Добавить в цитаты Настройки чтения

Страница 164 из 193

- Почему вы так уверены, что никак не связано? - спросил Лацис, пользуясь её паузой.

- Я никогда не только не открывала ему правды, но не давала ни малейших намёков к тому. Он ничуть не сомневался, что я - настоящая Ирина Синевалова. Если бы он что-то заподозрил, или даже о чём-то проговорились Аделаида Васильевна или Алёна - он поделился бы своими сомнениями, я недолго знала Андрея, но успела понять, что он… очень искренний человек. Он не стал бы скрывать от самых близких. Но и с друзьями он никогда не говорил ни о чём подобном.

- Однако своё намеренье вступить в белогвардейскую армию он от вас скрыл.

- Это другое. Он не хотел подвергать нас никакой опасности, прекрасно зная, что мы не одобрим такое решение и попросту сделаем всё, чтоб не отпустить его.

- Каким же образом он вышел на белогвардейскую организацию?

- Этого я не знаю. Нам не рассказывали результатов расследования. Я только знаю, что опросили и нас, и его друзей и сослуживцев, но говорить могу только о тех, кого знаю я сама - все они были отпущены, как невиновные.

- Благодарю. Материалы Нижегородской ГубЧК по вашему брату… вашему названному брату нам переданы, они будут оглашены позже. Вам есть, что ещё добавить?

- Да. Но это… немного не о том. Не о рассматриваемом здесь деле, - Ольга беспомощно оглянулась на «тройку», - я просто хочу сказать несколько слов, обратиться к собравшимся здесь… если вы позволите. Я не отниму много времени.

- Если это не связано с делом, то не вижу в этом смысла. Рассказать желающим о своей жизни вы можете и позже, незачем сейчас отнимать время, его и так мало.

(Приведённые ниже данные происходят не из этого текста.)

/-! ### What a cell sends and how it is judged (R40-R42, R86, R119) -/

theorem evt_clock (g e) : clock (c.evt g e) = clock c := by simp only [Core.evt, clock_ite, ite_self, put_clock]
theorem modShot_clock (r f) : clock (c.modShot r f) = clock c := by simp only [Core.modShot, modRgn_clock]
theorem late_clock (g) : clock (c.late g) = clock c := by simp only [Core.late, modShot_clock, evt_clock, put_clock]
theorem lateDiscard_clock (g n) : clock (c.lateDiscard g n) = clock c := by simp only [Core.lateDiscard, clock_ite, ite_self, late_clock, inc_clock]
theorem firstEntry_clock (g) : clock (c.firstEntry g) = clock c := by simp only [Core.firstEntry, clock_ite, ite_self, putS_clock]

theorem arrive_clock (g k e) : clock (c.arrive g k e) = clock c := by
  simp only [Core.arrive, clock_ite, ite_self, bookIssue_clock, modLane_clock, modCell_clock, firstEntry_clock, bookReturn_clock, lateDiscard_clock]

theorem sendTick_clock (g smp) : clock (c.sendTick g smp) = clock c := by
  unfold Core.sendTick
  split <;> simp only [clock_ite, ite_self, clock_foldl, implies_true, inc_clock, stick_clock, arrive_clock]

theorem sendMark_clock (g k) : clock (c.sendMark g k) = clock c := by simp only [Core.sendMark, modCell_clock]
theorem lockDenied_clock (g) : clock (c.lockDenied g) = clock c := by simp only [Core.lockDenied, put_clock]

theorem markLanes_clock (g k) : clock (c.markLanes g k) = clock c := by
  unfold Core.markLanes
  dsimp only
  (repeat' split) <;> simp only [clock_foldl, implies_true, modLane_clock, late_clock, lockDenied_clock]

theorem laneSelect_clock (g xn sel) : clock (c.laneSelect g xn sel) = clock c := by
  simp only [Core.laneSelect, clock_ite, ite_self, clock_foldl, implies_true, modCell_clock, lateDiscard_clock, late_clock, lockDenied_clock, modLane_clock]

theorem evalLead_clock (g) : clock (c.evalLead g).1 = clock c := by
  unfold Core.evalLead
  split <;> simp only [clock_ite, ite_self, apply_ite Prod.fst, modCell_clock, putS_clock]

theorem slotBits_clock (g) : clock (c.slotBits g) = clock c := by simp only [Core.slotBits, put_clock]
theorem evtDec_clock (g v) : clock (c.evtDec g v) = clock c := by simp only [Core.evtDec, evt_clock, modCell_clock]
theorem frameEv_clock (g e) : clock (c.frameEv g e) = clock c := by simp only [Core.frameEv, clock_ite, ite_self, modCell_clock, setOn_clock, evt_clock]
theorem setFrame_clock (g x z) : clock (c.setFrame g x z) = clock c := by simp only [Core.setFrame, frameEv_clock]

- Почему же, если это что-то важное, пусть говорит, - возразил Петерс, - минута погоды не сделает.

- Пусть говорит, - кивнул Ксенофонтов, - если сочтём излишним, всегда можем прервать.





- Два за, один против, - хмыкнул Лацис, - хорошо, говорите.

Ольга, уже почти смирившаяся с отказом, снова выпрямила спину и вздёрнула подбородок.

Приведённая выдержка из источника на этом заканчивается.